Sinn Féin suspends twelve members of the party and the IRA expels three members some weeks later.

Gerry Adams, then president of Sinn Féin, urges witnesses to come forward to “the family, a solicitor, or any other authoritative or reputable person or body”. He continues, “I want to make it absolutely clear that no one involved acted as a republican or on behalf of republicans.” He suspends twelve members of Sinn Féin. He stops short of asking witnesses to contact the police directly. The usefulness of making witness statements to the victim’s family or to a solicitor is derided by the McCartneys and by a prominent lawyer and Social Democratic and Labour Party (SDLP) politician, Alban Maginness, soon afterward.

On February 16, 2005, the IRA issues a statement denying involvement in the murder and calls on the perpetrators to “take responsibility.”

On March 8, 2005, the IRA issues an unprecedented statement saying that four people are directly involved in the murder, that the IRA knows their identity, that two are IRA volunteers, and that the IRA has made an offer to McCartney’s family to shoot the people directly involved in the murder.

In May 2005, Sinn Féin loses its council seat in the Pottinger area, which covers the Short Strand, with the McCartney family attributing the loss to events surrounding the murder.

Since this time, the sisters of McCartney have maintained an increasingly public campaign for justice, which sees Sinn Féin chief negotiator Martin McGuinness make a public statement that the sisters should be careful that they are not being manipulated for political ends.

The McCartney family travels to the United States during the 2005 Saint Patrick’s Day celebrations where they are met by U.S. Senators (including Hillary Clinton and John McCain) and U.S. President George W. Bush who express support in their campaign for justice.

Support for Sinn Féin by some American politicians is diminished. Adams is not invited to the White House in 2005 and Senator Edward Kennedy backs out of a meeting that had been previously scheduled. The McCartney family, previously Sinn Féin supporters, pledge to never support the party again, and a cousin of the sisters who raised funds for Sinn Féin in the United States insist that she will not be doing so in the future.

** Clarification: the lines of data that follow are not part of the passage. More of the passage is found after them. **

-- ==== Sys2Proof/Laws/Shared.lean ====
section
/-! SUPPORT. What shared operations do, said once: words stored, draws, the power path, causes that follow a condition. -/

namespace Sys2Proof.Machine

theorem Mode.off_iff (m : Mode) : (m == .quarantine || m == .zeroized) = decide (m = .quarantine ∨ m = .zeroized) := by
  cases m <;> decide

theorem Device.reg_storeWords_ne (a n : Nat) (bs : Bytes) (d : Device) (b : Nat) (h : ∀ i, i < n → b ≠ a + 4 * i) : (d.storeWords a n bs).reg b = d.reg b := by
  unfold Device.storeWords
  have : ∀ (l : List Nat) (d : Device), (∀ i ∈ l, i < n) → (l.foldl (fun d i => d.setReg (a + 4 * i) (leNat (slice bs (4 * i) 4))) d).reg b = d.reg b := by
    intro l
    induction l with
    | nil => intro d _; rfl
    | cons x l ih =>
      intro d hl
      rw [List.foldl_cons, ih _ (fun i hi => hl i (List.mem_cons_of_mem _ hi))]
      exact Device.reg_setReg_ne _ _ _ _ (h x (hl x List.mem_cons_self))
  exact this _ _ (fun i hi => List.mem_range.mp hi)

theorem leNat_zeros (n : Nat) : leNat (zeros n) = 0 := by
  unfold zeros
  induction n with
  | zero => rfl
  | succ n ih => rw [List.replicate_succ]; show (0#8).toNat + 256 * leNat (List.replicate n 0) = 0; rw [ih]; rfl

theorem slice_zeros (n off k : Nat) : slice (zeros n) off k = zeros k := by
  unfold slice padTo zeros
  rw [List.drop_replicate, ← List.replicate_add, List.take_replicate]
  congr 1; omega

theorem Device.reg_storeZeros (a n : Nat) (d : Device) (j : Nat) (hj : j < n) : (d.storeWords a n (zeros 32)).reg (a + 4 * j) = 0 := by
  unfold Device.storeWords
  have z : ∀ i, leNat (slice (zeros 32) (4 * i) 4) = 0 := fun i => by rw [slice_zeros, leNat_zeros]
  simp only [z]
  have keep : ∀ (l : List Nat) (d : Device) (b : Nat), d.reg b = 0 → (l.foldl (fun d i => d.setReg (a + 4 * i) 0) d).reg b = 0 := by
    intro l
    induction l with
    | nil => intro d b h; exact h
    | cons x l ih =>
      intro d b h
      apply ih
      by_cases hb : b = a + 4 * x
      · rw [hb]; exact Device.reg_setReg_zero _ _
      · rw [Device.reg_setReg_ne _ _ _ _ hb]; exact h
  have : ∀ (l : List Nat) (d : Device), j ∈ l → (l.foldl (fun d i => d.setReg (a + 4 * i) 0) d).reg (a + 4 * j) = 0 := by
    intro l
    induction l with
    | nil => intro d h; exact absurd h List.not_mem_nil
    | cons x l ih =>
      intro d h
      rw [List.foldl_cons]
      rcases List.mem_cons.mp h with rfl | h
      · exact keep l _ _ (Device.reg_setReg_zero _ _)
      · exact ih _ h
  exact this _ _ (List.mem_range.mpr hj)

theorem Device.drawn_draws (d : Device) : d.drawn.rng.draws = d.rng.draws + 1 := by
  unfold Device.drawn Device.mapRng Rng.count
  simp only

theorem Device.powerStep_power (d : Device) (f : Power → Power) : (d.powerStep f).power = f d.power := by
  unfold Device.powerStep
  extract_lets p d1 q feed other d2
  have h2 : d2.power = f d.power := by
    simp only [d2]; split
    · rw [Device.raiseInt_power]; rfl
    · rfl
  split
  · rw [Device.raiseInt_power, h2]
  · exact h2

theorem Device.onlyRegs_powerStep (d : Device) (f : Power → Power) : (d.mapPower f).onlyRegs (d.powerStep f) := by
  unfold Device.powerStep
  extract_lets p d1 q feed other d2
  have h2 : d1.onlyRegs d2 := by
    simp only [d2]; split
    · exact Device.onlyRegs_raiseInt _ _ _ _ _ (Device.onlyRegs_refl _)
    · exact Device.onlyRegs_refl _
  split
  · exact Device.onlyRegs_raiseInt _ _ _ _ _ h2
  · exact h2

theorem Device.powerStop_facts (d : Device) : d.powerStop.power.st = .stopping ∧ d.powerStop.power.failover = false ∧ d.powerStop.power.stopRecorded = true ∧
    d.powerStop.front.vfEnable = false ∧ d.powerStop.sched.items = [] ∧ d.powerStop.dom.portUp = [false, false] ∧
    d.powerStop.power = { d.power with st := .stopping, failover := false, stopRecorded := true } := by
  have hp : ∀ e : Device, (e.setPowerState .stopping).power = { e.power with st := .stopping } := fun e => Device.raiseInt_power _ _ _ _
  refine ⟨?_, rfl, rfl, ?_, ?_, ?_, ?_⟩
  · unfold Device.powerStop; show (Device.power (Device.setPowerState _ _)).st = _; rw [hp]
  · unfold Device.powerStop Device.setPowerState; show (Device.front (Device.raiseInt _ _ _ _)).vfEnable = _; rw [Device.raiseInt_front_vfEnable]; rfl
  · unfold Device.powerStop Device.setPowerState; show (Device.sched (Device.raiseInt _ _ _ _)).items = _; rw [Device.raiseInt_sched]; rfl
  · unfold Device.powerStop Device.setPowerState; show (Device.dom (Device.raiseInt _ _ _ _)).portUp = _; rw [Device.raiseInt_dom]; rfl
  · unfold Device.powerStop; show { (Device.power (Device.setPowerState _ _)) with failover := false, stopRecorded := true } = _; rw [hp]; rfl

theorem Device.powerStop_causes (d : Device) : d.powerStop.causes = (d.causes.add 0).add 1 := by
  unfold Device.powerStop Device.setPowerState
  show ((Device.raiseInt _ _ _ _).causes.add 0).add 1 = _
  rw [Device.raiseInt_causes]; rfl

theorem Device.setPowerState_power (d : Device) (st : PowerState) : (d.setPowerState st).power = { d.power with st := st } := Device.raiseInt_power _ _ _ _

theorem Device.setPowerState_units (d : Device) (st : PowerState) : (d.setPowerState st).units = d.units := Device.raiseInt_units _ _ _ _

theorem Table.get_mapD {α : Type} [DecidableEq α] (dflt : α) (f : α → α) (t : Table α) (i : Nat) (P : α → Prop) (hd : P dflt) (hf : ∀ x, P (f x)) :
    P ((t.mapD dflt fun _ x => f x).get dflt i) := by
  have key : ∀ (l : Table α), (∀ e ∈ l, P e.2) → P (Table.get dflt l i) := by
    intro l hl
    induction l with
    | nil => exact hd
    | cons e l ih =>
      obtain ⟨k, v⟩ := e
      unfold Table.get
      split
      · exact hl _ List.mem_cons_self
      · exact ih fun e he => hl e (List.mem_cons_of_mem _ he)
  apply key
  intro e he
  unfold Table.mapD at he
  obtain ⟨x, _, rfl⟩ := List.mem_map.mp (List.mem_filter.mp he).1
  exact hf _

theorem Device.follow_facts (d : Device) (k : Nat) (ok : Bool) : (d.follow k ok).power = d.power ∧ (d.follow k ok).causes.mem k = !ok ∧
    (ok = false → (d.follow k ok).gave (.event k)) ∧ (d.follow k ok).units = d.units ∧ (d.follow k ok).guarded = d.guarded ∧ (ok = true → d.follow k ok = d.holdCause k false) := by
  cases ok with
  | true => exact ⟨rfl, (NatSet.mem_erase _ _ _).trans (by simp), (fun h => by cases h), rfl, rfl, fun _ => rfl⟩
  | false => exact ⟨Device.fault_power _ _, (NatSet.mem_add _ _ _).trans (by simp), fun _ => gave_fault_self d k, Device.fault_units _ _, guarded_follow _ _ _, (fun h => by cases h)⟩

end Sys2Proof.Machine
end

On May 5, 2005, Terence Davison and James McCormick are remanded in custody, charged with murdering McCartney and attempting to murder Devine respectively. McCormick is originally from England. They are held in the republican wing of HM Prison Maghaberry. Roughly four months later the accused are released on bail, and in June 2006, the attempted murder charge against McCormick is dropped, leaving a charge of causing an affray. On June 27, 2008, Terence Davison is found not guilty of committing the murder. Two other men charged with affray are also cleared.

In November 2005, the McCartney sisters and Bridgeen Hagans, the former partner of McCartney, refuse to accept the Outstanding Achievement award at the Women of the Year Lunch, because it would mean their sharing a platform with Margaret Thatcher, whom they dislike.

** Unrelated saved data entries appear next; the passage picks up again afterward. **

-- ==== Sys2Proof/WellFormed.lean ====
section
/-! DEFINITION. Well-formed commands: the bounds of operands that the types of the commands do not carry. A command that is
not well formed is one that no sender can send; the meanings are total all the same. -/

namespace Sys2Proof

/-- A host write of 1 to 64 bytes inside one window slot (03_host_queues.md R69). -/
def slotWriteOk (off : Nat) (data : Bytes) : Bool := decide (0 < data.length ∧ off + data.length ≤ 64)

/-- An address of the internal map, or of a VF BAR0 (01_architecture.md R26); a narrow access may stand inside a register (R34). -/
def registerOk (addr : Nat) : Bool := decide (addr < 2 ^ 40)

/-- The base of a 4 KiB register page. -/
def pageOk (page : Nat) : Bool := decide (page % 4096 = 0 ∧ page < 0x14000000)

/-- The command's operands lie in their ranges. -/
def Instr.wellFormed : Instr → Bool
  | .windowSlotWrite _ _ _ off data => slotWriteOk off data
  | .sqReadCompletion _ _ data => data.length == 64
  | .bufferReadEnd _ (some data) => decide (data.length < 65536)
  | .stagingWindowWrite off data => decide (off + data.length ≤ 0x2000000)
  | .keyExpirySweepPass slots => slots.all (· < 1048576)
  | .curveLoadEnd code => decide (code < 256)
  | .memberUnreachable m | .memberLost m => decide (m < 65536)
  | .batterySamplingWindow found => found.all fun e => decide (e.1 < 28 ∧ e.2 < 65536)
  | .collectorSelfError _ words counts _ => words.all (· < 256) && counts.all (· < 256)
  | .accessViolation _ _ a => decide (a < 2 ^ 40)
  | .softReset p | .softResetEnd p | .snapHoldWrite _ p _ | .interruptRegisterWrite p _ _ => pageOk p
  | .loRegisterRead _ a | .readClear _ a | .registerWrite _ a _ _ => registerOk a
  | .vfEnableSet n => decide (n ≤ 4096)
  | .msixTableWrite fn v _ _ => decide ((fn = 0 ∧ v < 32) ∨ (0 < fn ∧ fn ≤ 4096 ∧ v < 65))
  | _ => true

end Sys2Proof
end

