-- ==== Sys2Proof/Tests/Slice0.lean ====
section
/-! SUPPORT. Tests of single commands on small states, and the witnesses of the statements. -/

namespace Sys2Proof.Tests

open Machine

/-! ## States -/

/-- A module in SERVICE with its clocks. -/
def service : Device :=
  (Device.initial.mapCust fun c => { c with mode := .service, selected := true }).mapPower fun p => { p with
    st := .slack, locked := 0x1FF }

/-- Tenant 7 holds VF 3, which is ACTIVE and exposed. -/
def tenant : Device :=
  (service.mapFront fun f => { f with vfEnable := true, numVfs := 8 }).setVf 3 { Vf.initial with
    st := .active, tenant := 7, pgen := 1, qpQuota := 4 }

/-- Its queue pair 2 is enabled, with 16 entries on both sides. -/
def queued : Device := ((tenant.setReg (qpCfg 3 2) 0x80000404).setQp 3 2 { Qp.initial with enabled := true }).setReg
  (Page.vf.base 3 + 8) 1

def state (d : Device) : State := { pending := [], dev := d }
def after (c : Instr) (d : Device) : Device := match exec c (state d) with | .next t => t.dev | _ => Device.initial

/-- A descriptor of service 0x0F00, ECHO. -/
def echoDesc : Bytes := [0x00, 0x0F] ++ zeros 62

theorem test_reset_queue : State.reset.pending = [] := rfl
theorem test_step_takes_front : (match step { pending := [.applyK, .leave], dev := service } with
    | .next t => t.pending | _ => []) = [.leave] := by decide
theorem test_idle_cycle : (match step (state service) with | .next t => t.dev.cycle | _ => 0) = 1 := by decide

/-! ## Ill-formed commands, one for each check -/

theorem bad_slot_write : (Instr.windowSlotWrite 3 2 0 60 (zeros 5)).wellFormed = false := by decide
theorem bad_slot_write_empty : (Instr.windowSlotWrite 3 2 0 0 []).wellFormed = false := by decide
theorem bad_descriptor : (Instr.sqReadCompletion 3 2 (zeros 63)).wellFormed = false := by decide
theorem bad_staging : (Instr.stagingWindowWrite 0x1FFFFFF (zeros 2)).wellFormed = false := by decide
theorem bad_sweep : (Instr.keyExpirySweepPass [1048576]).wellFormed = false := by decide
theorem bad_curve_code : (Instr.curveLoadEnd 256).wellFormed = false := by decide
theorem bad_member : (Instr.memberUnreachable 65536).wellFormed = false := by decide
theorem bad_sampling : (Instr.batterySamplingWindow [(28, 0)]).wellFormed = false := by decide
theorem bad_self_error : (Instr.collectorSelfError 0 [256] [] false).wellFormed = false := by decide
theorem bad_address : (Instr.accessViolation 2 0 (2 ^ 40)).wellFormed = false := by decide
theorem bad_page : (Instr.softReset 0x1004).wellFormed = false := by decide
theorem bad_register : (Instr.registerWrite 0 (2 ^ 40) 15 0).wellFormed = false := by decide
theorem bad_vf_count : (Instr.vfEnableSet 4097).wellFormed = false := by decide
theorem bad_vector : (Instr.msixTableWrite 0 32 0 0).wellFormed = false := by decide
theorem bad_vf_vector : (Instr.msixTableWrite 1 65 0 0).wellFormed = false := by decide

/-! ## Commands -/

set_option maxRecDepth 20000 in
theorem test_window_full_slot : ((after (.windowSlotWrite 3 2 0 0 echoDesc) queued).sched.items.map fun e => e.2.desc.service)
    = [0x0F00] := by decide
theorem test_window_part : (after (.windowSlotWrite 3 2 0 0 [1, 2]) queued).sched.items = [] := by decide
theorem test_apply_k_standalone : (after .applyK service).reg (domAt Off.domCmd) = 0x100 := by decide
theorem test_take_empty : (after (.take 3) tenant).field (Page.vfm.base 3 + 0xC) 23 16 = 1 := by decide
theorem test_qp_enable : ((after (.qpEnableWrite 3 2 0x80000808) tenant).qp 3 2).enabled = true := by decide
theorem test_qp_enable_small : ((after (.qpEnableWrite 3 2 0x80000803) tenant).qp 3 2).enabled = false := by decide
theorem test_vf_enable : (after (.vfEnableSet 9) service).front.numVfs = 9 := by decide
theorem test_link_up : (after (.fabricLinkUp 1) service).dom.portUp.getD 1 false = true := by decide
theorem test_hello_outside : (after .helloTimer service).out = [] := by decide
theorem test_window_expiry : after .ceremonyWindowExpiry service = service := by rfl

/-! ## Registers and accesses -/

theorem test_unused_offset : (after (.unmappedMmioAccess 0xF00 false) service).pages.cyc.events.mem 210 = true := by decide
theorem test_page_id_read : (after (.loRegisterRead 0 0xA000) service).out.length = 1 := by decide
theorem test_snap_hold : ((after (.snapHoldWrite 0 0xA000 true) service).snap 0 0xA000).hold = true := by decide
theorem test_int_enable : (after (.interruptRegisterWrite 0xC000 true 3) service).reg 0xC014 = 3 := by decide
theorem test_msix_data : ((after (.msixTableWrite 0 3 2 5) service).front.msix.get Msix.initial (msixKey 0 3)).data = 5 := by decide
theorem test_partial_write_lost : (after (.registerWrite 0 0x8040 7 1) service).field 0x800C 23 16 = 1 := by decide
theorem test_soft_reset_runs : (after (.softReset 0xC000) (service.mapCust fun c => { c with mode := .maintenance })).pages.resetting.mem 0xC000
    = true := by decide
theorem test_dom_reset_in_service : (after .domSoftReset service).field 0xC00C 23 16 = 1 := by decide
theorem test_pool_too_large : (after (.poolWrite 1 true 1) service).field 0x1600C 23 16 = 1 := by decide
theorem test_region_in_service : after (.regionWrite 20 0 5) service = after (.regionWrite 20 0 6) service := by rfl
theorem test_counter_grant : (after (.counterGrantWrite 3 1) tenant).reg (Page.vfm.base 3 + Off.vfmCntGrant) = 1 := by decide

In December 2005, the McCartney sisters meet with UK Prime Minister Tony Blair, and tell him they believe the murder had been ordered by a senior IRA member, and that Sinn Féin was still not doing all it could to help them.

On January 31, 2007, two years after the murder, and in line with the party’s new policy of supporting civil policing, Sinn Féin president Gerry Adams says that anyone with information about the murder should go to the police.

On May 5, 2015, an IRA man believed to have been involved in the death of McCartney, Gerard ‘Jock’ Davison, is shot dead. Early in the investigation the police rule out either a sectarian attack or the involvement of dissident republicans.

The McCartney family has lived in the Short Strand area of Belfast for five generations. However, some local people in the Short Strand area, which is a largely nationalist area, does not welcome their dispute with the IRA. A campaign of intimidation by republicans drives members of the family and McCartney’s former fiancée to relocate and also causes one member to close her business in the city centre. The last McCartney sister to leave the area, Paula, departs Short Strand on October 26, 2005.

The family remain in contact with the family of Joseph Rafferty of Dublin, who dies under similar circumstances on April 12, 2005.